Why do they do this? There are many reasons, but usually it is an added inducement – over and above any severance payments – for the employee to sign his or her severance agreement and release.
d. Employer “subsidized” COBRA generally comes in three different types.
- (i) The first type of subsidized COBRA is a “percentage subsidy” of the premium. Simply put, the employer says, “I will continue to pay or reimburse you for a certain percentage of your future COBRA healthcare premiums.” Quite often this percentage is the same percentage the employer previously paid while the employee was then employed.
For example, when an employee receives healthcare coverage from his or her employer, the employee usually has to pay only a part of that premium, and the employer pays the rest. The employee’s portion could be, for example, 55 percent, and the employer “chips in” the remaining 45%. In this example, the “percentage” COBRA subsidy would commonly be on that same 45% percentage basis.
(ii) In “time-based COBRA subsidy” of the former employee’s healthcare premium, the employer agrees to pay for the entire healthcare premium for a period of time, as for example, six months.
(iii) Sometimes, too, the employer agrees to provide a combination of both kinds of COBRA subsidy, namely, “We will pay or reimburse you (1) 75% of your COBRA healthcare premium, (2) for a period of 12 months.”
e. If you are laid off, or if, without being laid off, you are able top negotiate your severance, there is no downside to requesting “subsidized COBRA.” I often preach that, so long as (i) your request is respectful, (ii) your request is reasonable, and (iii) your request is accompanied by a good rationale, or reason behind it, then there is simply no downside to making a request.

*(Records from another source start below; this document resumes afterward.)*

-- ==== Sys2Proof/Laws/Dispatch.lean ====
section
/-! SUPPORT. What the dispatch answers for each constructor: its own meaning. Each holds by computation; a proof about one instruction
starts from its lemma and never opens the whole dispatch. -/

namespace Sys2Proof.Machine

open Sys2Proof
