-- ==== Sys2Proof/Laws/State.lean ====
section
/-! SUPPORT. What each update of the state, of a group and of a thread leaves: one lemma per field per update, so that no proof unfolds a record
update. -/

namespace Sys2Proof.Machine

open Sys2Proof

/-! ### State.updBlock -/

@[simp] theorem State.updBlock_toPlat (s : State) (n : Nat) (f : Block → Block) : (s.updBlock n f).toPlat = s.toPlat := rfl
@[simp] theorem State.updBlock_gtime (s : State) (n : Nat) (f : Block → Block) : (s.updBlock n f).gtime = s.gtime := rfl
@[simp] theorem State.updBlock_clocks (s : State) (n : Nat) (f : Block → Block) : (s.updBlock n f).clocks = s.clocks := rfl
@[simp] theorem State.updBlock_fracs (s : State) (n : Nat) (f : Block → Block) : (s.updBlock n f).fracs = s.fracs := rfl
@[simp] theorem State.updBlock_phase (s : State) (n : Nat) (f : Block → Block) : (s.updBlock n f).phase = s.phase := rfl
@[simp] theorem State.updBlock_msix (s : State) (n : Nat) (f : Block → Block) : (s.updBlock n f).msix = s.msix := rfl
@[simp] theorem State.updBlock_mbStatus (s : State) (n : Nat) (f : Block → Block) : (s.updBlock n f).mbStatus = s.mbStatus := rfl
@[simp] theorem State.updBlock_mbCode (s : State) (n : Nat) (f : Block → Block) : (s.updBlock n f).mbCode = s.mbCode := rfl
@[simp] theorem State.updBlock_mbBusy (s : State) (n : Nat) (f : Block → Block) : (s.updBlock n f).mbBusy = s.mbBusy := rfl
@[simp] theorem State.updBlock_mailbox (s : State) (n : Nat) (f : Block → Block) : (s.updBlock n f).mailbox = s.mailbox := rfl
@[simp] theorem State.updBlock_hbm (s : State) (n : Nat) (f : Block → Block) : (s.updBlock n f).hbm = s.hbm := rfl
@[simp] theorem State.updBlock_host (s : State) (n : Nat) (f : Block → Block) : (s.updBlock n f).host = s.host := rfl
@[simp] theorem State.updBlock_remote (s : State) (n : Nat) (f : Block → Block) : (s.updBlock n f).remote = s.remote := rfl
@[simp] theorem State.updBlock_backing (s : State) (n : Nat) (f : Block → Block) : (s.updBlock n f).backing = s.backing := rfl
@[simp] theorem State.updBlock_entries (s : State) (n : Nat) (f : Block → Block) : (s.updBlock n f).entries = s.entries := rfl
@[simp] theorem State.updBlock_sketches (s : State) (n : Nat) (f : Block → Block) : (s.updBlock n f).sketches = s.sketches := rfl
@[simp] theorem State.updBlock_hotLists (s : State) (n : Nat) (f : Block → Block) : (s.updBlock n f).hotLists = s.hotLists := rfl
@[simp] theorem State.updBlock_replicas (s : State) (n : Nat) (f : Block → Block) : (s.updBlock n f).replicas = s.replicas := rfl
@[simp] theorem State.updBlock_images (s : State) (n : Nat) (f : Block → Block) : (s.updBlock n f).images = s.images := rfl
@[simp] theorem State.updBlock_armings (s : State) (n : Nat) (f : Block → Block) : (s.updBlock n f).armings = s.armings := rfl
@[simp] theorem State.updBlock_nextArming (s : State) (n : Nat) (f : Block → Block) : (s.updBlock n f).nextArming = s.nextArming := rfl
@[simp] theorem State.updBlock_armRecords (s : State) (n : Nat) (f : Block → Block) : (s.updBlock n f).armRecords = s.armRecords := rfl
@[simp] theorem State.updBlock_gaz (s : State) (n : Nat) (f : Block → Block) : (s.updBlock n f).gaz = s.gaz := rfl
@[simp] theorem State.updBlock_seq (s : State) (n : Nat) (f : Block → Block) : (s.updBlock n f).seq = s.seq := rfl
@[simp] theorem State.updBlock_bootRing (s : State) (n : Nat) (f : Block → Block) : (s.updBlock n f).bootRing = s.bootRing := rfl
@[simp] theorem State.updBlock_leftOut (s : State) (n : Nat) (f : Block → Block) : (s.updBlock n f).leftOut = s.leftOut := rfl
@[simp] theorem State.updBlock_logRing (s : State) (n : Nat) (f : Block → Block) : (s.updBlock n f).logRing = s.logRing := rfl
@[simp] theorem State.updBlock_heldEvents (s : State) (n : Nat) (f : Block → Block) : (s.updBlock n f).heldEvents = s.heldEvents := rfl
@[simp] theorem State.updBlock_hintsDropped (s : State) (n : Nat) (f : Block → Block) : (s.updBlock n f).hintsDropped = s.hintsDropped := rfl
@[simp] theorem State.updBlock_eccCounts (s : State) (n : Nat) (f : Block → Block) : (s.updBlock n f).eccCounts = s.eccCounts := rfl
@[simp] theorem State.updBlock_pair (s : State) (n : Nat) (f : Block → Block) : (s.updBlock n f).pair = s.pair := rfl
@[simp] theorem State.updBlock_comms (s : State) (n : Nat) (f : Block → Block) : (s.updBlock n f).comms = s.comms := rfl
@[simp] theorem State.updBlock_contributions (s : State) (n : Nat) (f : Block → Block) : (s.updBlock n f).contributions = s.contributions := rfl
@[simp] theorem State.updBlock_podBars (s : State) (n : Nat) (f : Block → Block) : (s.updBlock n f).podBars = s.podBars := rfl
@[simp] theorem State.updBlock_queues (s : State) (n : Nat) (f : Block → Block) : (s.updBlock n f).queues = s.queues := rfl
@[simp] theorem State.updBlock_partitions (s : State) (n : Nat) (f : Block → Block) : (s.updBlock n f).partitions = s.partitions := rfl
@[simp] theorem State.updBlock_launches (s : State) (n : Nat) (f : Block → Block) : (s.updBlock n f).launches = s.launches := rfl
@[simp] theorem State.updBlock_nextLaunch (s : State) (n : Nat) (f : Block → Block) : (s.updBlock n f).nextLaunch = s.nextLaunch := rfl
@[simp] theorem State.updBlock_nextBlock (s : State) (n : Nat) (f : Block → Block) : (s.updBlock n f).nextBlock = s.nextBlock := rfl
@[simp] theorem State.updBlock_nextDispatch (s : State) (n : Nat) (f : Block → Block) : (s.updBlock n f).nextDispatch = s.nextDispatch := rfl
@[simp] theorem State.updBlock_cores (s : State) (n : Nat) (f : Block → Block) : (s.updBlock n f).cores = s.cores := rfl
@[simp] theorem State.updBlock_signatures (s : State) (n : Nat) (f : Block → Block) : (s.updBlock n f).signatures = s.signatures := rfl
@[simp] theorem State.updBlock_nextPeriod (s : State) (n : Nat) (f : Block → Block) : (s.updBlock n f).nextPeriod = s.nextPeriod := rfl
@[simp] theorem State.updBlock_nextHot (s : State) (n : Nat) (f : Block → Block) : (s.updBlock n f).nextHot = s.nextHot := rfl
@[simp] theorem State.updBlock_result (s : State) (n : Nat) (f : Block → Block) : (s.updBlock n f).result = s.result := rfl
@[simp] theorem State.updBlock_freeCount (s : State) (n : Nat) (f : Block → Block) : (s.updBlock n f).freeCount = s.freeCount := rfl
@[simp] theorem State.updBlock_inbox (s : State) (n : Nat) (f : Block → Block) : (s.updBlock n f).inbox = s.inbox := rfl
@[simp] theorem State.updBlock_subject (s : State) (n : Nat) (f : Block → Block) : (s.updBlock n f).subject = s.subject := rfl
@[simp] theorem State.updBlock_issue (s : State) (n : Nat) (f : Block → Block) : (s.updBlock n f).issue = s.issue := rfl
@[simp] theorem State.updBlock_second (s : State) (n : Nat) (f : Block → Block) : (s.updBlock n f).second = s.second := rfl
@[simp] theorem State.updBlock_turn (s : State) (n : Nat) (f : Block → Block) : (s.updBlock n f).turn = s.turn := rfl
@[simp] theorem State.updBlock_l2 (s : State) (n : Nat) (f : Block → Block) : (s.updBlock n f).l2 = s.l2 := rfl
@[simp] theorem State.updBlock_errors (s : State) (n : Nat) (f : Block → Block) : (s.updBlock n f).errors = s.errors := rfl
@[simp] theorem State.updBlock_soft (s : State) (n : Nat) (f : Block → Block) : (s.updBlock n f).soft = s.soft := rfl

One precaution I do suggest in severance negotiating, however, is that any request for more or better severance – including a request for “subsidized COBRA” – be accompanied by a statement along the lines of “I am not rejecting anything at all, just merely suggesting your consideration of this minor improvement in the terms of my package.” That should help prevent the employer from responding “This request constitutes a rejection of our offer, and for this reason our outstanding offer is off the table.”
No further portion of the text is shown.